Spent a lot of yesterday afternoon up with my chickens, just watching. The pullet is still laying regularly, similar looking eggs about 48 hours apart. I realised the other day that they're over 20 weeks old now, so I'll have to stop referring to that group as the teens. Dynamic between the two boys has changed some - no fights, but I think Mr Fancy-Pants is a bit lonely now he's a third wheel. It might not have worked out as they got older and the pullet started laying but I think things were actually better when I had the three cockerels and Mr FP could hang out with whichever of the more dominant two wasn't with the pullet right then. The black and white cockerel who still needs a name was showing off his growing vocal repertoire last night at rat rush hour - some impressive growls! He still tidbits when I fill their feeder and now the other two have started to ignore him when he does it at other times 🤦‍♂️

Some changes in the younger group, too. The Norfolk Grey will peck the Shetlands away from something she wants to eat - only seen her do it to the ones I think are more likely to be pullets but I've not watched enough for that to mean much - but allows the slightly larger Barred Rock pullet to eat with her. BR pullet is still a shoulder chicken (I think she'll end up being called Polly, although for some reason my brain keeps saying Dolores when I look at her) and I'm now allowed to pet and groom her while she's up there too. She's fussier about treats than most of the others but I need to find something high value to start training her to walk onto my arm when I want her off me. At the moment she shuffles down towards the middle of my upper back, where I can't reach her and have to just tip/throw her off as gently as I can. Little Shets were trying to sleep heap under a bush last night and it surprised me how easily I could pick them up to take them back to their run. I've not handled them much recently but trying to herd them was impossible because they just ignored me.

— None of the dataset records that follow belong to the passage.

-- ==== Sys2Proof/Proofs/Transitions.lean ====
section
/-! PROOF. The scene decides what is due, each due transition brings its chamber nearer to rest, and `advance` leaves none due
(R63 to R67, R77, R80, R148). -/
namespace Sys2Proof.Machine

/-! ### The scene decides what is due -/

section Scene
variable {s t : State} (same : t.scene = s.scene)
include same

theorem entry_of_scene (n : Addr) : t.entry n = s.entry n := by
  have table : t.tables.node = s.tables.node := congrArg Scene.nodeTable same
  have own : t.line.own = s.line.own := congrArg Scene.own same
  unfold State.entry
  rw [table, own]

theorem nodeAt_of_scene (r : Role) (c : Chamber) (h : Head) : t.nodeAt r c h = s.nodeAt r c h := by
  unfold State.nodeAt
  simp only [entry_of_scene same]

theorem nodeOf_of_scene (r : Role) : t.nodeOf r = s.nodeOf r := by
  unfold State.nodeOf State.role
  simp only [entry_of_scene same]

theorem standing_of_scene (n : Addr) : t.standing n = s.standing n := by
  unfold State.standing
  rw [view_of_scene same]

theorem closedAt_of_scene (r : Role) (c : Chamber) (h : Head) : t.closedAt r c h = s.closedAt r c h := by
  unfold State.closedAt State.reportedClosed
  simp only [nodeAt_of_scene same, standing_of_scene same]

theorem openAt_of_scene (r : Role) (c : Chamber) (h : Head) : t.openAt r c h = s.openAt r c h := by
  unfold State.openAt State.reportedOpen
  simp only [nodeAt_of_scene same, standing_of_scene same]

theorem isEqual_of_scene (c : Chamber) (h : Head) : t.isEqual c h = s.isEqual c h :=
  congrArg (fun x : Scene => ((x.detectors.at c).at h).equal) same

theorem state_of_scene (c : Chamber) : (t.cycle c).state = (s.cycle c).state := congrArg (fun x : Scene => x.states c) same

theorem strip_of_scene (c : Chamber) : (t.cycle c).strip = (s.cycle c).strip := congrArg (fun x : Scene => x.strips c) same

theorem nodeLost_of_scene (c : Chamber) : nodeLost t c = nodeLost s c := by
  have lost : t.isLost = s.isLost := funext fun n => by unfold State.isLost; rw [standing_of_scene same]
  have party : t.isParty = s.isParty := congrArg Scene.party same
  unfold nodeLost actuatorLost culvertLost
  simp only [nodeAt_of_scene same, nodeOf_of_scene same, state_of_scene same, lost, party]

theorem dueIn_of_scene (c : Chamber) : dueIn c t = dueIn c s := by
  have regime : t.levels.regime = s.levels.regime := congrArg Scene.regime same
  have manifest : (t.lockageOf c).map Lockage.manifest = (s.lockageOf c).map Lockage.manifest :=
    congrArg (fun x : Scene => x.manifest c) same
  unfold dueIn
  rw [state_of_scene same c, regime]
  simp only [nodeLost_of_scene same, closedAt_of_scene same, openAt_of_scene same, isEqual_of_scene same]
  cases ht : t.lockageOf c with
  | none =>
    rw [ht, Option.map_none, eq_comm, Option.map_eq_none_iff] at manifest
    rw [manifest]
  | some l =>
    rw [ht, Option.map_some, eq_comm, Option.map_eq_some_iff] at manifest
    obtain ⟨k, hk, e⟩ := manifest
    have needs : l.needs = k.needs := by
      unfold Lockage.needs
      rw [show l.stage = k.stage from congrArg Manifest.stage e.symm,
        show l.direction = k.direction from congrArg Manifest.direction e.symm]
    have ends : admissionEnds t c l = admissionEnds s c k := by
      unfold admissionEnds
      rw [strip_of_scene same, show l.vessels = k.vessels from congrArg Manifest.vessels e.symm,
        show l.direction = k.direction from congrArg Manifest.direction e.symm]
    rw [hk]
    simp only [needs, ends]

theorem NoneDue.of_scene (h : NoneDue s) : NoneDue t := fun c =>
  (due_eq_none c t).2 ((dueIn_of_scene same c).trans ((due_eq_none c s).1 (h c)))

end Scene

/-- A chamber out of automatic working has nothing due. -/
theorem due_out {c : Chamber} {s : State} (h : (s.cycle c).state.auto = false) : due c s = none := by
  unfold due
  cases e : (s.cycle c).state with
  | secured | hand | fault => rfl
  | _ => rw [e] at h; cases h

/-! ### The water of a chamber keeps the ledger -/

/-- A change of SLUICE keeps the ledger. -/
theorem modSluice_ledger (s : State) (f : Sluice → Sluice) : (s.modSluice f).ledger = s.ledger := rfl
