/-- Settles O25: the order's answer by its two rows, and the record by `reEnable_core`. -/
theorem reEnableLeavesTripped : Obligations.ReEnableLeavesTripped := by
  intro s o n m passes live named first last
  have heard := taken_live live passes.console
  have runs : runOrder n 21 o.args (taken s n) =
      if (s.role m).isReporting && (s.node m).state = .tripped then answer .done (reEnable m (takenLive s n))
      else answer .state (takenLive s n) := by
    rw [heard, ← takenLive_state s n m]
    exact orderReEnable_named named first last (takenLive s n)
  refine ⟨ended s o n 21 o.args, exec_order passes, ?_⟩
  by_cases tripped : (s.role m).isReporting = true ∧ (s.node m).state = .tripped
  · have calm := reEnable_calm m (takenLive s n)
    have run := runs.trans (if_pos (by simpa using tripped))
    have desk : (reEnable m (takenLive s n)).desk = (taken s n).desk := calm.desk.trans (congrArg State.desk heard.symm)
    have other : m ≠ n := fun e => by
      have reporting := tripped.1
      rw [e, passes.console] at reporting
      cases reporting
    refine ⟨ended_desk run desk, (ended_levels run).trans calm.levels,
      fun _ _ => ⟨ended_replies run desk, ?_, fun k hk => ?_⟩,
      fun away => ?_⟩
    · rw [ended_core run, reEnable_core, if_pos rfl]
      unfold reEnabled
      rw [takenLive_node, if_neg other]
      rfl
    · rw [ended_state run, ← takenLive_state s n k]
      exact state_of_core ((reEnable_core m k _).trans (if_neg hk))
    · rcases away with unreporting | untripped
      · exact absurd (unreporting.symm.trans tripped.1) (by decide)
      · exact absurd tripped.2 untripped
  · have run := runs.trans (if_neg (by simpa using tripped))
    have desk : (takenLive s n).desk = (taken s n).desk := congrArg State.desk heard.symm
    exact ⟨ended_desk run desk, (ended_levels run).trans rfl, fun reporting trip => absurd ⟨reporting, trip⟩ tripped,
      fun _ => ⟨ended_replies run desk, fun k => (ended_state run k).trans (takenLive_state s n k)⟩⟩

end Sys2Proof.Machine
end


-- ==== Sys2Proof/Proofs/DeskOrders.lean ====
section
/-! PROOF. Orders that read or keep books, and orders that fail a test of R180, leave the works and the outputs alone. -/
namespace Sys2Proof.Machine

/-! ### A state in which only the sending console was heard -/

/-- Of the working station and the outputs, `t` differs from `s` in the silence timer of node `n` alone. -/
structure OnlyHeard (s t : State) (n : Addr) : Prop where
  works : t.works = (startSilence n s).works
  slots : t.line.slots = s.line.slots
  sendingF : t.line.sendingF = s.line.sendingF
  bufferCF : t.line.bufferCF = s.line.bufferCF
  nextLockage : t.nextLockage = s.nextLockage

theorem OnlyHeard.takenLive (s : State) (n : Addr) : OnlyHeard s (takenLive s n) n := ⟨rfl, rfl, rfl, rfl, rfl⟩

The Light Sussex cockerels have been chasing each other and facing off a lot but nothing more. The one I'm not planning to keep is still a bully to most of the others and the only one who won't ever let the younger birds near the feeder while he eats. He's a much better example of the breed - really black hackles, straight comb, no brassiness yet - but no one in the flock likes him, so he'll probably be receiving a dinner invitation soon. The odd one out with yellow legs still isn't showing any signs of being a cockerel or having anything resembling a personality, but I won't complain if she remains a she and eventually gives me eggs.
 
Chick 2 I'm certain is a cockerel
I don't play this game anymore, because I'm really bad at it :gig. I've had bold chicks and timid chicks, and quick chicks and slow chicks, with and without early wattle development, and I get it wrong so often, I just wait for eggs or crows now :lol: The presence of mature roos can have a suppressing effect on the emergence of secondary male characteristics I've read, and that's been true of some (but not all) cockerels here too.

On the taming front, one of my young Fayoumis will come into the utility room now for a private feast on mealworms. And leave again when I open the door. I just hope I'm not creating another Maria, who has taken to shouting at the back door until I open it to let her in :th :p
 
I don't play this game anymore, because I'm really bad at it :gig. I've had bold chicks and timid chicks, and quick chicks and slow chicks, with and without early wattle development, and I get it wrong so often, I just wait for eggs or crows now :lol: The presence of mature roos can have a suppressing effect on the emergence of secondary male characteristics I've read, and that's been true of some (but not all) cockerels here too.

On the taming front, one of my young Fayoumis will come into the utility room now for a private feast on mealworms. And leave again when I open the door. I just hope I'm not creating another Maria, who has taken to shouting at the back door until I open it to let her in :th :p
I don't really worry about it or take my predictions seriously but I still like to play the game. That chick had a really upright posture and fairly chunky legs as well as being incredibly bold, and everything about it was just screaming 'cockerel' to me. I'll update if I'm right!

My two Light Sussex cockerels were both very early developers and the pullet feathered out so differently that it was easy to guess she was female even though she looked very wattley for a girl at just a few weeks old. The other one was more similar to the boys but given the yellow legs there's clearly something else going on there.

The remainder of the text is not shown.